→ **Task requirements**
Write out exactly the lines below that run from the one containing "42_pi.md R181. -/" through the one containing "accum := BitVec.ofInt", both included, with no other lines.

-- Dataset follows --

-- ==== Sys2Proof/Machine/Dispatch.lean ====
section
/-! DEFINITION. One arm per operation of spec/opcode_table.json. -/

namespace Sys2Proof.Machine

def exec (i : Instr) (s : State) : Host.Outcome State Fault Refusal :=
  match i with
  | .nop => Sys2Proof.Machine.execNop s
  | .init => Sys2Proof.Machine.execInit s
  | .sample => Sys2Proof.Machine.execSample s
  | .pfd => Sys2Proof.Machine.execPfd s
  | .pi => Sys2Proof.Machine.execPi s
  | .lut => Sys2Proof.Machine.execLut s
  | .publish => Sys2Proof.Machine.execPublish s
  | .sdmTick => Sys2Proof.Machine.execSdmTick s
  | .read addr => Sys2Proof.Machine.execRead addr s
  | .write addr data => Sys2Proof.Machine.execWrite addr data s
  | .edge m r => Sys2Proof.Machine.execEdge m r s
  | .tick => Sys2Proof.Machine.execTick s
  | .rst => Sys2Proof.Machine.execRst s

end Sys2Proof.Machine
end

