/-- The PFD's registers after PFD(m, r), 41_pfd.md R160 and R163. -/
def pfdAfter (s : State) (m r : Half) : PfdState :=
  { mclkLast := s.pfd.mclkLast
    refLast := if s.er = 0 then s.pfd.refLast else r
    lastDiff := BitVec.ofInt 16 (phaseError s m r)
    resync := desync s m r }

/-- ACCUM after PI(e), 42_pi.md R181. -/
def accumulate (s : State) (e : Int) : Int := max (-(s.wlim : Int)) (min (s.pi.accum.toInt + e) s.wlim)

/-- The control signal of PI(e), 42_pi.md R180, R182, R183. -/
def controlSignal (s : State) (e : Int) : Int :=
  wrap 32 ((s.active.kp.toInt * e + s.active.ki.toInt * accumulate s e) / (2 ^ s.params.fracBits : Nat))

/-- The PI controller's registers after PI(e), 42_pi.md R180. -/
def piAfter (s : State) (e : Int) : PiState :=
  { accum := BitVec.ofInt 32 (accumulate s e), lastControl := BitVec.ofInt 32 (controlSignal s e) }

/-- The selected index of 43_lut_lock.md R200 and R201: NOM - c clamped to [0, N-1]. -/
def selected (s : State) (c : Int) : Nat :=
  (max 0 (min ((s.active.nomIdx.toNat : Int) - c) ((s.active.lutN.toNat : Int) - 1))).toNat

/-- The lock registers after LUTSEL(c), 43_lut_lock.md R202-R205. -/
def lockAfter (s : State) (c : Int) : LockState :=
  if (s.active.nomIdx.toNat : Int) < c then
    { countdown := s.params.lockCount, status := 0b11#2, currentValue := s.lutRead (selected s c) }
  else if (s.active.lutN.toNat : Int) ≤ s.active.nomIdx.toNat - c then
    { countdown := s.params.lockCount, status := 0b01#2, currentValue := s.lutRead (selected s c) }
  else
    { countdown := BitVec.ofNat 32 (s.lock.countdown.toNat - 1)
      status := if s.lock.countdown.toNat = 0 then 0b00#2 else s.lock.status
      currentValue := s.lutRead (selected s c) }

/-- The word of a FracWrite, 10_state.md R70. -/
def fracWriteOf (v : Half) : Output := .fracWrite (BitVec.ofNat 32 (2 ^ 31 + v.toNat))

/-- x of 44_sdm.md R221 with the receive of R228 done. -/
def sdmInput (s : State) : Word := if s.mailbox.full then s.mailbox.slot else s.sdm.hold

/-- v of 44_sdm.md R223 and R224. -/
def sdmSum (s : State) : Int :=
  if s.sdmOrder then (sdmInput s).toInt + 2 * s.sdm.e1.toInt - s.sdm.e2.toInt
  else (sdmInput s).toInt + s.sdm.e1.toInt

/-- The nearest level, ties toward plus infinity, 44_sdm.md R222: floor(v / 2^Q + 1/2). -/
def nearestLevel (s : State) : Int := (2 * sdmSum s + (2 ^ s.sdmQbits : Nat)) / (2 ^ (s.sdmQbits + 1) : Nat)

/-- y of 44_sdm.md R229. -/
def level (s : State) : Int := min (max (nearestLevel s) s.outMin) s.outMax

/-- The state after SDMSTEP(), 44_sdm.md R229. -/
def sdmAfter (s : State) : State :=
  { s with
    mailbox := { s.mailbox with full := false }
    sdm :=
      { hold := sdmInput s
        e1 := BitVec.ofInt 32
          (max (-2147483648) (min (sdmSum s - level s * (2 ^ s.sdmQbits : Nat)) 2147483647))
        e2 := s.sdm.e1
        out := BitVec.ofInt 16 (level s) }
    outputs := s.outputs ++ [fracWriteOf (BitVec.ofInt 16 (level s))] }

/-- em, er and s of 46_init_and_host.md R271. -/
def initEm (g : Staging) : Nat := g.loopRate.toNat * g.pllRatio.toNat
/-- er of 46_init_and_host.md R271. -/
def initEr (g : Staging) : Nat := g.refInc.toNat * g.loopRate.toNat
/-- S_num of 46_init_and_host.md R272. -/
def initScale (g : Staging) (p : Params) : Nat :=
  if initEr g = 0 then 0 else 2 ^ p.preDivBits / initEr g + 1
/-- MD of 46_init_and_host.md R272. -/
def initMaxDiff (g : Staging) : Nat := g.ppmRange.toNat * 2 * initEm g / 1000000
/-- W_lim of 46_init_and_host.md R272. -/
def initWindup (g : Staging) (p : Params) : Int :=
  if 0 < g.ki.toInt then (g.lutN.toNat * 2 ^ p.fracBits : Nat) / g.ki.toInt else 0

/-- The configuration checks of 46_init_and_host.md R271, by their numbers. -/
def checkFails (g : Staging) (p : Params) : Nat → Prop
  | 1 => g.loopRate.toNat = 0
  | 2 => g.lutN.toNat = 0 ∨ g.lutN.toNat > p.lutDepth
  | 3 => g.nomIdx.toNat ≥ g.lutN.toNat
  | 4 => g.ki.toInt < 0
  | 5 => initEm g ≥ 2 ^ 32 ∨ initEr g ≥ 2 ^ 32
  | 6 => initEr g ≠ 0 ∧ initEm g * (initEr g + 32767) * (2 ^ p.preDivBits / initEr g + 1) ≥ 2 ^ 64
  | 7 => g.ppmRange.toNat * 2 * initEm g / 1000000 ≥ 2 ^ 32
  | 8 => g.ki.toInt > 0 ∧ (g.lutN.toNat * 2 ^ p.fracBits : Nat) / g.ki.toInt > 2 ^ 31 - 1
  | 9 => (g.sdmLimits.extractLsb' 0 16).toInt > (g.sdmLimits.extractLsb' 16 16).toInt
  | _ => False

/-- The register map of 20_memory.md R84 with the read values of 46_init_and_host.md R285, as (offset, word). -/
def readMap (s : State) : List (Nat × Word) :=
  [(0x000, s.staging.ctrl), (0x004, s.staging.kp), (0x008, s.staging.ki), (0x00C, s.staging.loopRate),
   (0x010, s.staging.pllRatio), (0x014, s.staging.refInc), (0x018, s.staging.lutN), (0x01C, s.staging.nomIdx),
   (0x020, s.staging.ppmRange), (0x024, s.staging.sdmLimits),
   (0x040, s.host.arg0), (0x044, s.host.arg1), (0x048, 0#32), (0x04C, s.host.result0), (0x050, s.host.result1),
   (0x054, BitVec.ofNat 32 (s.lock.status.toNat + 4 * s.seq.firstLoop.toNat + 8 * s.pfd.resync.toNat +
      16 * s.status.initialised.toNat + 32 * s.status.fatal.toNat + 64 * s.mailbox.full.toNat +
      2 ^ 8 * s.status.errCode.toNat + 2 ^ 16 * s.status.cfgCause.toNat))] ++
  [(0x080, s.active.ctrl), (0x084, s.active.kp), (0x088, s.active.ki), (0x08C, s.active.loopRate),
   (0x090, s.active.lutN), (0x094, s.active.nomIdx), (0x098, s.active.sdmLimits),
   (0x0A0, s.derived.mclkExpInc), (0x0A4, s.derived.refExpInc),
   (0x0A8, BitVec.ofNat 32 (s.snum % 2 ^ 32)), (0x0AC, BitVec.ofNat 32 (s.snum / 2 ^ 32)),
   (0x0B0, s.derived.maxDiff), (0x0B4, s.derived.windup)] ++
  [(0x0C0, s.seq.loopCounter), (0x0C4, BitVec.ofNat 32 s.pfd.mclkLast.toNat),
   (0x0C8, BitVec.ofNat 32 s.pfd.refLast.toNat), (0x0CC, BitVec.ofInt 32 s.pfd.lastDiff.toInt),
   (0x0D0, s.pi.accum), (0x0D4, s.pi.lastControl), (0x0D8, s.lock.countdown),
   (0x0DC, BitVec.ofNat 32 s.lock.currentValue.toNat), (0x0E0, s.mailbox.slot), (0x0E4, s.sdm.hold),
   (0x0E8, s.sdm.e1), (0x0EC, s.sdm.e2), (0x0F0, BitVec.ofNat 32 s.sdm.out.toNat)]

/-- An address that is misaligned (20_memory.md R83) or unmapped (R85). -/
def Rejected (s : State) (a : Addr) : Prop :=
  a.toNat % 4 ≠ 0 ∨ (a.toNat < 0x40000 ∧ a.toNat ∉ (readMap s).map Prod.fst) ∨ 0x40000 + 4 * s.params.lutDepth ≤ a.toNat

-- Dataset concluded --

→ **Result**
/-- ACCUM after PI(e), 42_pi.md R181. -/
def accumulate (s : State) (e : Int) : Int := max (-(s.wlim : Int)) (min (s.pi.accum.toInt + e) s.wlim)

/-- The control signal of PI(e), 42_pi.md R180, R182, R183. -/
def controlSignal (s : State) (e : Int) : Int :=
  wrap 32 ((s.active.kp.toInt * e + s.active.ki.toInt * accumulate s e) / (2 ^ s.params.fracBits : Nat))

/-- The PI controller's registers after PI(e), 42_pi.md R180. -/
def piAfter (s : State) (e : Int) : PiState :=
  { accum := BitVec.ofInt 32 (accumulate s e), lastControl := BitVec.ofInt 32 (controlSignal s e) }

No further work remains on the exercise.